theorem align_side (s : State) (p : Profile) (k instant : Nat) (round : Half) (order : List RoundEndTask) :
    LineSide s (s.align p k instant round order) := by
  have marked : LineSide s (s.passTo instant).markOnTime := (passTo_side s instant).trans (markOnTime_side _)
  unfold State.align; dsimp only
  refine LineSide.trans ?_ (markOnTime_side _)
  split
  · refine LineSide.trans ?_ (withClock_side _ _)
    exact marked.trans (moveForward_side p order _ _)
  · exact marked.trans (withClock_side _ _)

theorem joinLine_side (s : State) (p : Profile) (h : Header) : LineSide s (s.joinLine p h) := rfl

theorem openForeign_side (s : State) (h : Header) (leaving : Bool) : LineSide s (s.openForeign h leaving) := by
  unfold State.openForeign; dsimp only
  refine LineSide.trans ?_ (takeOpen_side _ h leaving true).toLineSide
  refine LineSide.trans ?_ (rosterForeign_side _ h).toLineSide
  exact rfl

theorem openListening_side (s : State) (p : Profile) (h : Header) (digest : Half) (cold leaving : Bool)
    (current : WindowSet) : LineSide s (s.openListening p h digest cold leaving current) := by
  unfold State.openListening; split
  · exact openForeign_side s h leaving
  · split
    · exact (rosterSeen_side s h leaving current).toLineSide
    · exact (joinLine_side s p h).trans
        ((rosterHeard_side _ h cold leaving current).trans (takeOpen_side _ h leaving false)).toLineSide

theorem openRunning_side (s : State) (p : Profile) (h : Header) (digest : Half) (cold leaving : Bool)
    (current : WindowSet) (instant : Nat) (order : List RoundEndTask) :
    LineSide s (s.openRunning p h digest cold leaving current instant order) := by
  unfold State.openRunning; split
  · exact (passTo_side s instant).trans (openForeign_side _ h leaving)
  · split
    · refine LineSide.trans ?_ (takeOpen_side _ h leaving false).toLineSide
      refine LineSide.trans ?_ (rosterHeard_side _ h cold leaving current).toLineSide
      exact (align_side s p _ _ _ _).trans (contest_side _ p _ _ _).toLineSide
    · refine LineSide.trans ?_ (takeOpen_side _ h leaving false).toLineSide
      refine LineSide.trans ?_ (rosterSeen_side _ h leaving current).toLineSide
      exact ((passTo_side s instant).trans (markMisaligned_side _)).trans (contest_side _ p _ _ _).toLineSide

theorem openReported_side (s : State) (h : Header) (digest : Half) (cold leaving : Bool) (current : WindowSet)
    (instant : Nat) (order : List RoundEndTask) :
    LineSide s (s.openReported h digest cold leaving current instant order) := by
  unfold State.openReported; split
  · exact .refl s
  · split
    · exact openListening_side s _ h digest cold leaving current
    · exact openRunning_side s _ h digest cold leaving current _ order
    · exact openRunning_side s _ h digest cold leaving current _ order
    · exact openRunning_side s _ h digest cold leaving current _ order
    all_goals exact .refl s

/-! ## Readbacks -/

theorem goOn_side (s : State) : LineSide s s.goOn := rfl

theorem closeNow_side (s : State) : LineSide s s.closeNow := by
  unfold State.closeNow; split
  · exact offerClose_side s _ _
  · exact .refl s

theorem frameLost_side (s : State) (h : Header) (lost : LostFrame) : EventSide s (s.frameLost h lost) := rfl

theorem coldOpenReported_side (s : State) (p : Profile) (intact : Bool) : LineSide s (s.coldOpenReported p intact) := by
  unfold State.coldOpenReported; split
  · exact closeNow_side s
  · split
    · exact (coldStartIntact_side s).trans (goOn_side _)
    · exact coldStartLost_side s p

theorem ownOpenReported_side (s : State) (p : Profile) (h : Header) (intact : Bool) :
    LineSide s (s.ownOpenReported p h intact) := by
  unfold State.ownOpenReported; split
  · refine LineSide.trans ?_ (tryBegin_side _).toLineSide
    refine LineSide.trans ?_ (goOn_side _)
    refine LineSide.trans ?_ (endAccount_side _ _).toLineSide
    exact rfl
  · split
    · exact rfl
    · exact comeOff_side s p _ _

theorem openReadBack_side (s : State) (p : Profile) (h : Header) (intact : Bool) :
    LineSide s (s.openReadBack p h intact) := by
  unfold State.openReadBack; split
  · exact coldOpenReported_side s p intact
  · exact ownOpenReported_side s p h intact
  · exact ownOpenReported_side s p h intact
  all_goals exact .refl s
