-- ==== Sys2Proof/Laws/CatchUp.lean ====
section
/-! SUPPORT. Laws/CatchUp.lean: what the shared operations of the catch-up units do, once for each: the ending of serving
records (RecordsEnded), a change of currency, the test of R129 (AttemptTested), a loss, a failed attempt. -/

namespace Sys2Proof.Laws

open Sys2Proof Sys2Proof.Machine

variable {s : State}

/-! ## The ending of serving records -/

/-- One record ends, with a CABT first where the joiner is told. -/
def endRecord (told : Bool) (s : State) (r : ServingRecord) : State :=
  (if told then s.queueControl (.cabt r.joiner r.window) else s).dropServing r

theorem endRecord_true : endRecord true = State.abortRecord := rfl

theorem endRecord_false : endRecord false = State.dropServing := rfl

theorem endRecord_serving (told : Bool) (s : State) (r : ServingRecord) :
    (endRecord told s r).serving = s.serving.filter fun q => q.pair != r.pair := by
  cases told <;> rfl

theorem endRecord_turn (told : Bool) (s : State) (r : ServingRecord) :
    (endRecord told s r).turn = if s.turn = some r.pair then recordBefore r.pair none s.serving else s.turn := by
  cases told <;> rfl

theorem endRecord_copyRead (told : Bool) (s : State) (r : ServingRecord) :
    (endRecord told s r).copyRead = if s.copyRead = some r.pair then none else s.copyRead := by
  cases told <;> rfl

theorem endRecord_filler (told : Bool) (s : State) (r : ServingRecord) :
    (endRecord told s r).filler = if s.copyRead = some r.pair then s.filler.map Filling.stopCopy else s.filler := by
  cases told <;> rfl

theorem endRecord_control (told : Bool) (s : State) (r : ServingRecord) :
    (endRecord told s r).control =
      (if told then queued s.control (.cabt r.joiner r.window) else s.control).erase r.cbeg := by
  cases told <;> rfl

/-- With no other record of its pair before it, the record before a record is the last of those before it. -/
theorem recordBefore_append (pair : StationNo × WindowNo) (r : ServingRecord) (after : List ServingRecord)
    (hr : r.pair = pair) : ∀ (before : List ServingRecord) (start : Option (StationNo × WindowNo)),
    (∀ q ∈ before, q.pair ≠ pair) →
    recordBefore pair start (before ++ r :: after) = (before.getLast?.map ServingRecord.pair).or start
  | [], start, _ => by simp [recordBefore, hr]
  | q :: before, start, h => by
    have hq : q.pair ≠ pair := h q (by simp)
    simp only [List.cons_append, recordBefore, if_neg hq]
    rw [recordBefore_append pair r after hr before _ fun x hx => h x (by simp [hx])]
    cases before with
    | nil => simp
    | cons x xs => simp [List.getLast?_cons]
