/-- Everything coming off the line does to a state whose Outbound Queue has been flushed. -/
theorem clearLine_eq (v : State) (p : Profile) (next : StationState) (hp : v.profile = some p)
    (hn : next = .listening ∨ next = .standoff ∨ next = .configured) : v.clearLine p next = { v with
      leavePending := false, openFailures := 0, copyRead := none
      receiver := if next = .configured then .off else v.receiver
      clock := { v.clock with
        position := none, misalignedCount := 0, onTimeMark := false, misalignedMark := false, syncLoss := false
        quiet := if next = .listening then some p.quietLength else none
        join := if next = .listening then some p.joinLength else none
        standoff := if next = .standoff then some p.standoffLength else none
        foreignMark := if next = .listening then false else v.clock.foreignMark }
      roster :=
        if next = .listening then p.peers.map fun peer => { station := peer }
        else if next = .standoff then v.roster else []
      filler := if v.transmitter = none then none else v.filler.map fun f => { f with step := .abandoned }
      lastOpened := none, control := [], account := none, resync := [], catchUp := none, serving := [], turn := none } := by
  unfold State.clearLine State.abandonSlot State.rosterFor State.freshRoster
  rcases hn with rfl | rfl | rfl <;> cases v.transmitter <;> simp [hp, StationState.onLine, Clock.timersFor,
    Clock.leaveRunning, Clock.startListening, Clock.stopTimers, Profile.freshRoster]

theorem deliverAll_congr : ∀ (l : List Notice) {a b : State}, a.notices = b.notices →
    (a.deliverAll l).notices = (b.deliverAll l).notices
  | [], _, _, h => h
  | n :: l, a, b, h => by
    refine deliverAll_congr l (a := a.deliver n) (b := b.deliver n) ?_
    unfold State.deliver; split
    · exact h
    · simp only [h]

theorem comeOff_off (p : Profile) (next : StationState) (cause : StationCause)
    (hp : s.profile = some p) (hn : next = .listening ∨ next = .standoff ∨ next = .configured) :
    CameOff p next cause s (s.comeOff p next cause) := by
  let e := s.enter next cause s.heldNotStale
  have hf := flushOutbound_eq e
  have hr := flushOutbound_reports e
  have hh : e.headInFlight = s.headInFlight := rfl
  have he : Reports s e [⟨s.ownSubject, s.clock.round, .stationState s.station next cause
      (allWindows.filter fun w => (s.window w).isHeld && decide ((s.window w).currency ≠ .stale)).length⟩] := by
    have : s.heldNotStale = (allWindows.filter fun w => (s.window w).isHeld && decide ((s.window w).currency ≠ .stale)).length := by
      unfold State.heldNotStale; congr 2; funext w; congr 1; simp [bne, beq_eq_decide]
    rw [← this]; exact ⟨rfl, rfl⟩
  have hev := he.trans hr
  have hw : ∀ w, (e.flushOutbound.mapWindows WindowRecord.goStale).window w = WindowRecord.goStale (s.window w) := by
    intro w; rw [mapWindows_window]; congr 1; rw [hf]; rfl
  have hgo : s.comeOff p next cause =
      ((e.flushOutbound.mapWindows WindowRecord.goStale).clearLine p next).deliverAll s.heldNotices := rfl
  have hm : ∃ W, e.flushOutbound.mapWindows WindowRecord.goStale = { e.flushOutbound with windows := W } := ⟨_, rfl⟩
  obtain ⟨W, hW⟩ := hm
  rw [hW] at hw hgo
  generalize e.flushOutbound = f at hf hev hw hgo
  have hfe : f = { s with station := next, outbound := [], events := f.events, eventOverflow := f.eventOverflow } := by
    rw [hf]; rfl
  have hcl := clearLine_eq ({ f with windows := W } : State) p next (by rw [hfe]; exact hp) hn
  have hd : s.comeOff p next cause = { (({ f with windows := W } : State).clearLine p next) with
      notices := (s.deliverAll s.heldNotices).notices } := by
    rw [hgo, deliverAll_eq, deliverAll_congr (b := s) _ (by rw [hcl, hfe])]
  rw [hcl] at hd
  rw [hd]
  refine ⟨?_, ?_, ?_, ?_, rfl, ?_, ?_⟩
  · intro w
    have := hw w
    refine Eq.trans (b := ({ f with windows := W } : State).window w) rfl (this.trans ?_)
    unfold WindowRecord.goStale WindowRecord.isHeld
    by_cases h : (s.window w).holding = none
    · rw [if_pos h, if_neg (by rw [h]; decide)]
    · rw [if_neg h, if_pos (Option.isSome_iff_ne_none.2 h)]
  · rw [hfe]
  · rw [hfe]
  · rw [hfe]
  · refine hev.of_eq ?_ ?_ <;> rfl
  · rw [hfe]

end Sys2Proof.Laws
end

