-- ==== Sys2Proof/Tests/Slice0.lean ====
section
/-! SUPPORT. Tests/Slice0.lean: the model's own tests. Refused ill-formed commands; values and sequences worked out in the
manual; and for every statement with hypotheses a state and operands that meet them, clause by clause. -/

namespace Sys2Proof.Tests

open Sys2Proof.Machine

set_option Elab.async false

/-! ## A line of two stations: station 9 owns slot 1, its peer 5 owns slot 0 -/

/-- Round length 544: settle 16, two slots of 256, drain 16. -/
def line : Profile where
  station := 9
  slots := 2
  slotLength := 256
  settle := 16
  drain := 16
  grace := 32
  copyShare := 2
  catchUpWait := 2
  copyStall := 2
  attemptLimit := 2
  silenceLimit := 1
  allotment := [5, 9]
  digest := 0x1234

/-- Window 0 is held WRITE and whole, window 1 READ and the last two blocks of eight. -/
def table (c0 c1 : Currency) : Vector WindowRecord 32 :=
  ((Vector.replicate 32 {}).set 0
    { globalLength := 4, holding := some ⟨.write, 4, .up, 0⟩, currency := c0 }).set 1
    { globalLength := 8, holding := some ⟨.read, 2, .down, 4⟩, currency := c1 }

def unconfigured : State := { State.reset with station := .unconfigured, initPass := none }

def configured : State :=
  { unconfigured with station := .configured, profile := some line, windows := table .stale .stale }

def listening : State :=
  { configured with
    station := .listening, receiver := .hunting, roster := [{ station := 5 }]
    clock := { quiet := some 2848, join := some 4352 } }

def standoff : State := { listening with station := .standoff, clock := { standoff := some 5440 } }

def coldStart : State := { listening with station := .coldStart, clock := { position := some 272 } }

/-- ACTIVE in round 7, the peer PRESENT and advertising both windows. -/
def active : State :=
  { listening with
    station := .active, clock := { position := some 100, round := 7 }, windows := table .current .current
    roster := [{ station := 5, state := .present, lastHeard := some 7, current := 3 }] }

def leaving : State := { active with station := .leaving }

/-- As `active`, window 0 being copied from the peer. -/
def copying : State :=
  { active with
    windows := table .catchingUp .current
    catchUp := some { window := 0, attempt := 1, phase := .copying 5 1 [0] } }

def requesting : State :=
  { copying with catchUp := some { window := 0, attempt := 1, phase := .requested 1 } }

/-- As `active`, window 0 listed and not advertised. -/
def waiting : State :=
  { active with windows := table .stale .current, resync := [0]
                roster := [{ station := 5, state := .present, lastHeard := some 7 }] }

/-- As `active`, serving window 0 to the peer. -/
def serving : State :=
  { active with serving := [{ joiner := 5, window := 0, first := 0, last := 1, phase := .serving 1, beginRound := 6 }] }

/-- The test that a state meets Sound. -/
def soundTest (s : State) : Bool :=
  decide (s.clock.position.isSome = true ↔ s.station.clockMode = .running) &&
  decide (s.clock.quiet.isSome = true ↔ s.station = .listening) &&
  decide (s.clock.join.isSome = true ↔ s.station = .listening) &&
  decide (s.clock.standoff.isSome = true ↔ s.station = .standoff) &&
  decide (s.receiver = .off ↔ s.station.onLine = false) &&
  decide (s.station.takesPart = false → s.outbound = []) && decide (s.station.takesPart = false → s.control = []) &&
  decide (s.station.takesPart = false → s.account = none) && decide (s.station ≠ .active → s.resync = []) &&
  decide (s.station ≠ .active → s.catchUp = none) && decide (s.station ≠ .active → s.serving = []) &&
  decide (s.station ≠ .active → s.turn = none) && decide (s.station.clockMode = .stopped → s.roster = []) &&
  decide (s.initPass ≠ none ↔ s.station = .initialising) &&
  decide (s.profile = none ↔ s.station = .initialising ∨ s.station = .unconfigured) &&
  (match s.profile with | none => true | some p => decide (1 ≤ p.attemptLimit)) &&
  decide (s.inFlight ≠ none → s.station = .unconfigured ∨ s.station = .configured) &&
  decide (∀ w, (s.window w).holding = none ↔ (s.window w).currency = .unheld) &&
  decide (∀ w, (s.window w).currency = .catchingUp ↔ s.catchUp.map CatchUp.window = some w) &&
  decide (s.station = .active → ∀ w, w ∈ s.resync ↔ (s.window w).currency = .stale) && decide s.resync.Nodup &&
  decide (s.station.takesPart = false → ∀ w,
    (s.window w).currency = .unheld ∨ ((s.window w).currency = .stale ∧ (s.window w).attempts = 0)) &&
  allWindows.all (fun w => match (s.window w).currency with
    | .unheld | .current => decide ((s.window w).attempts = 0)
    | .stale | .catchingUp => decide ((s.window w).attempts < s.attemptLimit)
    | .stranded => decide ((s.window w).attempts = s.attemptLimit)) &&
  allWindows.all (fun w => match (s.window w).coldMark with
    | none => true
    | some n => decide (s.station = .active ∧ (s.window w).currency = .current ∧ 1 ≤ n ∧ n ≤ 4)) &&
  decide (s.serving.map ServingRecord.pair).Nodup &&
  (match s.turn with | none => true | some pair => s.serving.any fun r => decide (r.pair = pair)) &&
  s.serving.all (fun r => decide ((s.window r.window).currency = .current)) &&
  decide (s.nextTried = none)

theorem sound_of_test {s : State} (h : soundTest s = true) : s.Sound := by
  simp only [soundTest, Bool.and_eq_true, decide_eq_true_eq, List.all_eq_true] at h
  obtain ⟨⟨⟨⟨⟨⟨⟨⟨⟨⟨⟨⟨⟨⟨⟨⟨⟨⟨⟨⟨⟨⟨⟨⟨⟨⟨⟨a1, a2⟩, a3⟩, a4⟩, a5⟩, b1⟩, b2⟩, b3⟩, b4⟩, b5⟩, b6⟩, b7⟩, b8⟩, c1⟩, c2⟩, c3⟩, c4⟩, d1⟩, d2⟩, d3⟩,
    d4⟩, d5⟩, d6⟩, d7⟩, e1⟩, e2⟩, e3⟩, f1⟩ := h
  refine ⟨⟨a1, a2, a3, a4, a5⟩, ⟨b1, b2, b3, b4, b5, b6, b7, b8⟩, ⟨c1, c2, ?_, c4⟩, ⟨d1, ?_, d3, d4, d5, ?_, ?_⟩,
    ⟨e1, ?_, e3⟩, f1⟩
  · intro p hp; rw [hp] at c3; simpa using c3
  · intro w; rw [d2 w, Option.map_eq_some_iff]
  · intro w; have := d6 w (List.mem_finRange w)
    cases hc : (s.window w).currency <;> simp only [hc, decide_eq_true_eq] at this ⊢ <;> exact this
  · intro w n hn; have := d7 w (List.mem_finRange w); rw [hn] at this; simpa using this
  · intro pair hp; rw [hp] at e2; simpa using e2


/-! ## Ill-formed commands are refused (WellFormed) -/

/-- A header of station 5's slot 0 in round 7. -/
def header : Header := ⟨5, 0, 7⟩

/-- A header whose sender is above 63 (R42). -/
def badHeader : Header := ⟨64, 0, 7⟩

/-- The five actions on a round end in the order of the table of R62. -/
def order : List RoundEndTask := [.misalignedTest, .silence, .coldMarks, .resyncTimers, .offerLapse]

theorem test_wellFormed_sender :
    [Instr.openReceived badHeader 0 false false 0 0 order, .closeReceived badHeader 0 0 0,
      .updReceived badHeader 0 0 0 [0], .ntcReceived badHeader 5 1 0, .creqReceived badHeader 0 1 0 0,
      .cbegReceived badHeader 9 0 0 0, .cblkReceived badHeader 9 0 0 (List.replicate 16 0),
      .cendReceived badHeader 9 0 1, .ccanReceived badHeader 9 0, .cabtReceived badHeader 9 0].all
        (fun i => !i.wellFormed) = true := by decide

theorem test_wellFormed_position : (Instr.openReceived header 0 false false 0 67584 order).wellFormed = false ∧
    (Instr.openReceived header 0 false false 0 67583 order).wellFormed = true := by decide

theorem test_wellFormed_order :
    (Instr.openReceived header 0 false false 0 0 [.silence, .silence, .coldMarks, .resyncTimers, .offerLapse]).wellFormed =
      false := by decide

theorem test_wellFormed_words :
    [Instr.updReceived header 0 0 0 [], .updReceived header 0 0 0 (List.replicate 17 0),
      .cblkReceived header 9 0 0 (List.replicate 15 0)].all (fun i => !i.wellFormed) = true := by decide

theorem test_wellFormed_slot :
    [Instr.slotStart 32, .slotEnd 32, .openGraceExpiry 32, .peerSilent 64, .badCommandCode 16 0].all
      (fun i => !i.wellFormed) = true := by decide

/-! ## Values the manual gives -/

/-- The check value of R57: the nine bytes 49 to 57 give 10673. -/
theorem test_digest_check_value : (crc16 [49, 50, 51, 52, 53, 54, 55, 56, 57]).toNat = 10673 := by decide +kernel

/-- R172 by hand: an NTC of station 3 in slot 2 of round 258, target 255, level 2, tag 900 (0384h). -/
theorem test_notice_bytes : Frame.covered ⟨⟨3, 2, 258⟩, .ntc 255 2 900⟩ =
    [0x04, 0x03, 0x02, 0x04, 0x01, 0x02, 0xFF, 0x02, 0x03, 0x84] := by decide +kernel

/-- R172 by hand: an UPD of two words for window 4, block 10, first word 0. -/
theorem test_update_bytes : Frame.covered ⟨⟨3, 2, 258⟩, .upd 4 0 10 [0x01020304, 5]⟩ =
    [0x03, 0x03, 0x02, 12, 0x01, 0x02, 4, 0, 0, 10, 1, 2, 3, 4, 0, 0, 0, 5] := by decide +kernel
- - -
» **Task instructions**: If a line in the records includes the string "lean", copy it.

» **Response area**:
-- ==== Sys2Proof/Laws/CatchUp.lean ====
/-! SUPPORT. Laws/CatchUp.lean: what the shared operations of the catch-up units do, once for each: the ending of serving
-- ==== Sys2Proof/Tests/Slice0.lean ====
/-! SUPPORT. Tests/Slice0.lean: the model's own tests. Refused ill-formed commands; values and sequences worked out in the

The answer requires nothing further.